*** Opening of Provided data ***

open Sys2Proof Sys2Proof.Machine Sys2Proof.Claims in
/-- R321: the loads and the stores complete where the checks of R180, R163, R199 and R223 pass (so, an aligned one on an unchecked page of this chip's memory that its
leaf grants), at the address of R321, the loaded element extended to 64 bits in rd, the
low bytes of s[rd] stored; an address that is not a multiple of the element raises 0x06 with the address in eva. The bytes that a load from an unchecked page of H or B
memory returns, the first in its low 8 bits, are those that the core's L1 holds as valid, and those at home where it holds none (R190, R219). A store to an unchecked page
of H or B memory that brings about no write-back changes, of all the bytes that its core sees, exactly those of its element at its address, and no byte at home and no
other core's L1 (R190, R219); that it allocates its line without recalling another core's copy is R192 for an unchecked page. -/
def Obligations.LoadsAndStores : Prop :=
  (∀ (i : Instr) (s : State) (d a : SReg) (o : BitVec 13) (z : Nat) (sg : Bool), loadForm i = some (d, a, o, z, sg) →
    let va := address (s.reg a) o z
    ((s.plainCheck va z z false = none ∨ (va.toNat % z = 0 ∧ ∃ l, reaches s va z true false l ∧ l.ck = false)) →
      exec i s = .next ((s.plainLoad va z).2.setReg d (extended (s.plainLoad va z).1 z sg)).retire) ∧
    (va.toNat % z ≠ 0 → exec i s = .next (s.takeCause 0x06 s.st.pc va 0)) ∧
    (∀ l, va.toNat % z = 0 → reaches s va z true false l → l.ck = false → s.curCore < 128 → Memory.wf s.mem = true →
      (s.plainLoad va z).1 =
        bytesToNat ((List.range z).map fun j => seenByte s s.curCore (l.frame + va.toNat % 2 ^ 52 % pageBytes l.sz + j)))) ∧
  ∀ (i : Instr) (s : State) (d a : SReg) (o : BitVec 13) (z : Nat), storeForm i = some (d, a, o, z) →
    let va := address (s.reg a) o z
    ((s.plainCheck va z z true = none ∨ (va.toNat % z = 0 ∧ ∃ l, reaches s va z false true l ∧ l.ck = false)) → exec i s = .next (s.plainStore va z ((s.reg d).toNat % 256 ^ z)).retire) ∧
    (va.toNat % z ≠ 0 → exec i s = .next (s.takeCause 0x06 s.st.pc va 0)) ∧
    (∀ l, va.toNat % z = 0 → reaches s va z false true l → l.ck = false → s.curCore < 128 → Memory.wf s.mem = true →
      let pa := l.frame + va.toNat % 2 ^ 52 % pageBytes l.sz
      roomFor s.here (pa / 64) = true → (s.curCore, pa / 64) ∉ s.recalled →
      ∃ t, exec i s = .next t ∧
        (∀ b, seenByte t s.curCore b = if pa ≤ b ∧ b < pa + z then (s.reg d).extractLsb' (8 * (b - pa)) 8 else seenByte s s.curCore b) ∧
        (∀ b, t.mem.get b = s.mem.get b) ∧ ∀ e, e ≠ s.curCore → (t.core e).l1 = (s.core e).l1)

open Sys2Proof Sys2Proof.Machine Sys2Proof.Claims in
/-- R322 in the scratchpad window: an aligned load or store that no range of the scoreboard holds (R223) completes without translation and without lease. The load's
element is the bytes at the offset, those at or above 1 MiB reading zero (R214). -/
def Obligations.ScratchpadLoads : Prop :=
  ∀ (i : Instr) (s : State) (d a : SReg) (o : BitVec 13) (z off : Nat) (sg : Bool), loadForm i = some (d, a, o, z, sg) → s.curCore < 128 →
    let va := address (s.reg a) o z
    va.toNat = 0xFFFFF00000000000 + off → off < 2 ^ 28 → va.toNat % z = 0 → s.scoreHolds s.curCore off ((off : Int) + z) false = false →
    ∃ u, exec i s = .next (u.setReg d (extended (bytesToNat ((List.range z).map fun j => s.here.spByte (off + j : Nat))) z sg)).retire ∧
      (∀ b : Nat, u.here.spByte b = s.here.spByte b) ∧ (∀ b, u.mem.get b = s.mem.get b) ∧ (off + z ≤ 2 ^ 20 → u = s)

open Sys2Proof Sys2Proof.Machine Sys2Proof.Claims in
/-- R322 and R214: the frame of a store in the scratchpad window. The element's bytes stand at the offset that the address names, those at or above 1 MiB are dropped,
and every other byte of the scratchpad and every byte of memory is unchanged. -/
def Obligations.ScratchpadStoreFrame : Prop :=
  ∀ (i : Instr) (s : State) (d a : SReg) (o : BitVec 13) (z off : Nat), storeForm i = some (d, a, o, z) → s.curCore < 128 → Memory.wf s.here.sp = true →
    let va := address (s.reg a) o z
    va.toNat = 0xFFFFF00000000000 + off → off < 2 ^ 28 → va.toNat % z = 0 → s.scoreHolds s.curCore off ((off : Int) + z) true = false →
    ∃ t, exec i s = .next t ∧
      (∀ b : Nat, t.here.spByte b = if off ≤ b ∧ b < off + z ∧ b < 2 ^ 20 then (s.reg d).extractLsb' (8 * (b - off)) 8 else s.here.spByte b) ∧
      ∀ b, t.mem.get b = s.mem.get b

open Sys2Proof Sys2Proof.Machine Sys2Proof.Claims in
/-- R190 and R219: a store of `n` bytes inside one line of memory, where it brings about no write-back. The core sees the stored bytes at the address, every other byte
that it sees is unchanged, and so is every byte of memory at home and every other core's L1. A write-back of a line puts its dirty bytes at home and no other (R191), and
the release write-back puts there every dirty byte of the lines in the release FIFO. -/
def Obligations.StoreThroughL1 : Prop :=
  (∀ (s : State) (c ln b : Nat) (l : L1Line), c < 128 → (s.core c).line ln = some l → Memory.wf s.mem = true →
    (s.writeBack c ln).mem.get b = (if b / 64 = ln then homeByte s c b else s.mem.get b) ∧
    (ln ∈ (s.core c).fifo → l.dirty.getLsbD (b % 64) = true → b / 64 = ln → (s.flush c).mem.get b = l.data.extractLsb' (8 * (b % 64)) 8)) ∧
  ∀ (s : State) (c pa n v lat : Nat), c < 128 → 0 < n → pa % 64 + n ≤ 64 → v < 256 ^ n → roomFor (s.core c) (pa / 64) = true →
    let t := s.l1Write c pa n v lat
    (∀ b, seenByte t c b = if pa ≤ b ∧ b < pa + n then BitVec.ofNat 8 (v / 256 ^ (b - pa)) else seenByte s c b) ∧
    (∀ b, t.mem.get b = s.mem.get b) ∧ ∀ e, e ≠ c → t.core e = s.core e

*** Close of Provided data ***

■ Task requirements ■
Write all the records out again. Nothing may differ from the original.

■ Exercise answer ■
open Sys2Proof Sys2Proof.Machine Sys2Proof.Claims in
/-- R321: the loads and the stores complete where the checks of R180, R163, R199 and R223 pass (so, an aligned one on an unchecked page of this chip's memory that its
leaf grants), at the address of R321, the loaded element extended to 64 bits in rd, the
low bytes of s[rd] stored; an address that is not a multiple of the element raises 0x06 with the address in eva. The bytes that a load from an unchecked page of H or B
memory returns, the first in its low 8 bits, are those that the core's L1 holds as valid, and those at home where it holds none (R190, R219). A store to an unchecked page
of H or B memory that brings about no write-back changes, of all the bytes that its core sees, exactly those of its element at its address, and no byte at home and no
other core's L1 (R190, R219); that it allocates its line without recalling another core's copy is R192 for an unchecked page. -/
def Obligations.LoadsAndStores : Prop :=
  (∀ (i : Instr) (s : State) (d a : SReg) (o : BitVec 13) (z : Nat) (sg : Bool), loadForm i = some (d, a, o, z, sg) →
    let va := address (s.reg a) o z
    ((s.plainCheck va z z false = none ∨ (va.toNat % z = 0 ∧ ∃ l, reaches s va z true false l ∧ l.ck = false)) →
      exec i s = .next ((s.plainLoad va z).2.setReg d (extended (s.plainLoad va z).1 z sg)).retire) ∧
    (va.toNat % z ≠ 0 → exec i s = .next (s.takeCause 0x06 s.st.pc va 0)) ∧
    (∀ l, va.toNat % z = 0 → reaches s va z true false l → l.ck = false → s.curCore < 128 → Memory.wf s.mem = true →
      (s.plainLoad va z).1 =
        bytesToNat ((List.range z).map fun j => seenByte s s.curCore (l.frame + va.toNat % 2 ^ 52 % pageBytes l.sz + j)))) ∧
  ∀ (i : Instr) (s : State) (d a : SReg) (o : BitVec 13) (z : Nat), storeForm i = some (d, a, o, z) →
    let va := address (s.reg a) o z
    ((s.plainCheck va z z true = none ∨ (va.toNat % z = 0 ∧ ∃ l, reaches s va z false true l ∧ l.ck = false)) → exec i s = .next (s.plainStore va z ((s.reg d).toNat % 256 ^ z)).retire) ∧
    (va.toNat % z ≠ 0 → exec i s = .next (s.takeCause 0x06 s.st.pc va 0)) ∧
    (∀ l, va.toNat % z = 0 → reaches s va z false true l → l.ck = false → s.curCore < 128 → Memory.wf s.mem = true →
      let pa := l.frame + va.toNat % 2 ^ 52 % pageBytes l.sz
      roomFor s.here (pa / 64) = true → (s.curCore, pa / 64) ∉ s.recalled →
      ∃ t, exec i s = .next t ∧
        (∀ b, seenByte t s.curCore b = if pa ≤ b ∧ b < pa + z then (s.reg d).extractLsb' (8 * (b - pa)) 8 else seenByte s s.curCore b) ∧
        (∀ b, t.mem.get b = s.mem.get b) ∧ ∀ e, e ≠ s.curCore → (t.core e).l1 = (s.core e).l1)

open Sys2Proof Sys2Proof.Machine Sys2Proof.Claims in
/-- R322 in the scratchpad window: an aligned load or store that no range of the scoreboard holds (R223) completes without translation and without lease. The load's
element is the bytes at the offset, those at or above 1 MiB reading zero (R214). -/
def Obligations.ScratchpadLoads : Prop :=
  ∀ (i : Instr) (s : State) (d a : SReg) (o : BitVec 13) (z off : Nat) (sg : Bool), loadForm i = some (d, a, o, z, sg) → s.curCore < 128 →
    let va := address (s.reg a) o z
    va.toNat = 0xFFFFF00000000000 + off → off < 2 ^ 28 → va.toNat % z = 0 → s.scoreHolds s.curCore off ((off : Int) + z) false = false →
    ∃ u, exec i s = .next (u.setReg d (extended (bytesToNat ((List.range z).map fun j => s.here.spByte (off + j : Nat))) z sg)).retire ∧
      (∀ b : Nat, u.here.spByte b = s.here.spByte b) ∧ (∀ b, u.mem.get b = s.mem.get b) ∧ (off + z ≤ 2 ^ 20 → u = s)

open Sys2Proof Sys2Proof.Machine Sys2Proof.Claims in
/-- R322 and R214: the frame of a store in the scratchpad window. The element's bytes stand at the offset that the address names, those at or above 1 MiB are dropped,
and every other byte of the scratchpad and every byte of memory is unchanged. -/
def Obligations.ScratchpadStoreFrame : Prop :=
  ∀ (i : Instr) (s : State) (d a : SReg) (o : BitVec 13) (z off : Nat), storeForm i = some (d, a, o, z) → s.curCore < 128 → Memory.wf s.here.sp = true →
    let va := address (s.reg a) o z
    va.toNat = 0xFFFFF00000000000 + off → off < 2 ^ 28 → va.toNat % z = 0 → s.scoreHolds s.curCore off ((off : Int) + z) true = false →
    ∃ t, exec i s = .next t ∧
      (∀ b : Nat, t.here.spByte b = if off ≤ b ∧ b < off + z ∧ b < 2 ^ 20 then (s.reg d).extractLsb' (8 * (b - off)) 8 else s.here.spByte b) ∧
      ∀ b, t.mem.get b = s.mem.get b

open Sys2Proof Sys2Proof.Machine Sys2Proof.Claims in
/-- R190 and R219: a store of `n` bytes inside one line of memory, where it brings about no write-back. The core sees the stored bytes at the address, every other byte
that it sees is unchanged, and so is every byte of memory at home and every other core's L1. A write-back of a line puts its dirty bytes at home and no other (R191), and
the release write-back puts there every dirty byte of the lines in the release FIFO. -/
def Obligations.StoreThroughL1 : Prop :=
  (∀ (s : State) (c ln b : Nat) (l : L1Line), c < 128 → (s.core c).line ln = some l → Memory.wf s.mem = true →
    (s.writeBack c ln).mem.get b = (if b / 64 = ln then homeByte s c b else s.mem.get b) ∧
    (ln ∈ (s.core c).fifo → l.dirty.getLsbD (b % 64) = true → b / 64 = ln → (s.flush c).mem.get b = l.data.extractLsb' (8 * (b % 64)) 8)) ∧
  ∀ (s : State) (c pa n v lat : Nat), c < 128 → 0 < n → pa % 64 + n ≤ 64 → v < 256 ^ n → roomFor (s.core c) (pa / 64) = true →
    let t := s.l1Write c pa n v lat
    (∀ b, seenByte t c b = if pa ≤ b ∧ b < pa + n then BitVec.ofNat 8 (v / 256 ^ (b - pa)) else seenByte s c b) ∧
    (∀ b, t.mem.get b = s.mem.get b) ∧ ∀ e, e ≠ c → t.core e = s.core e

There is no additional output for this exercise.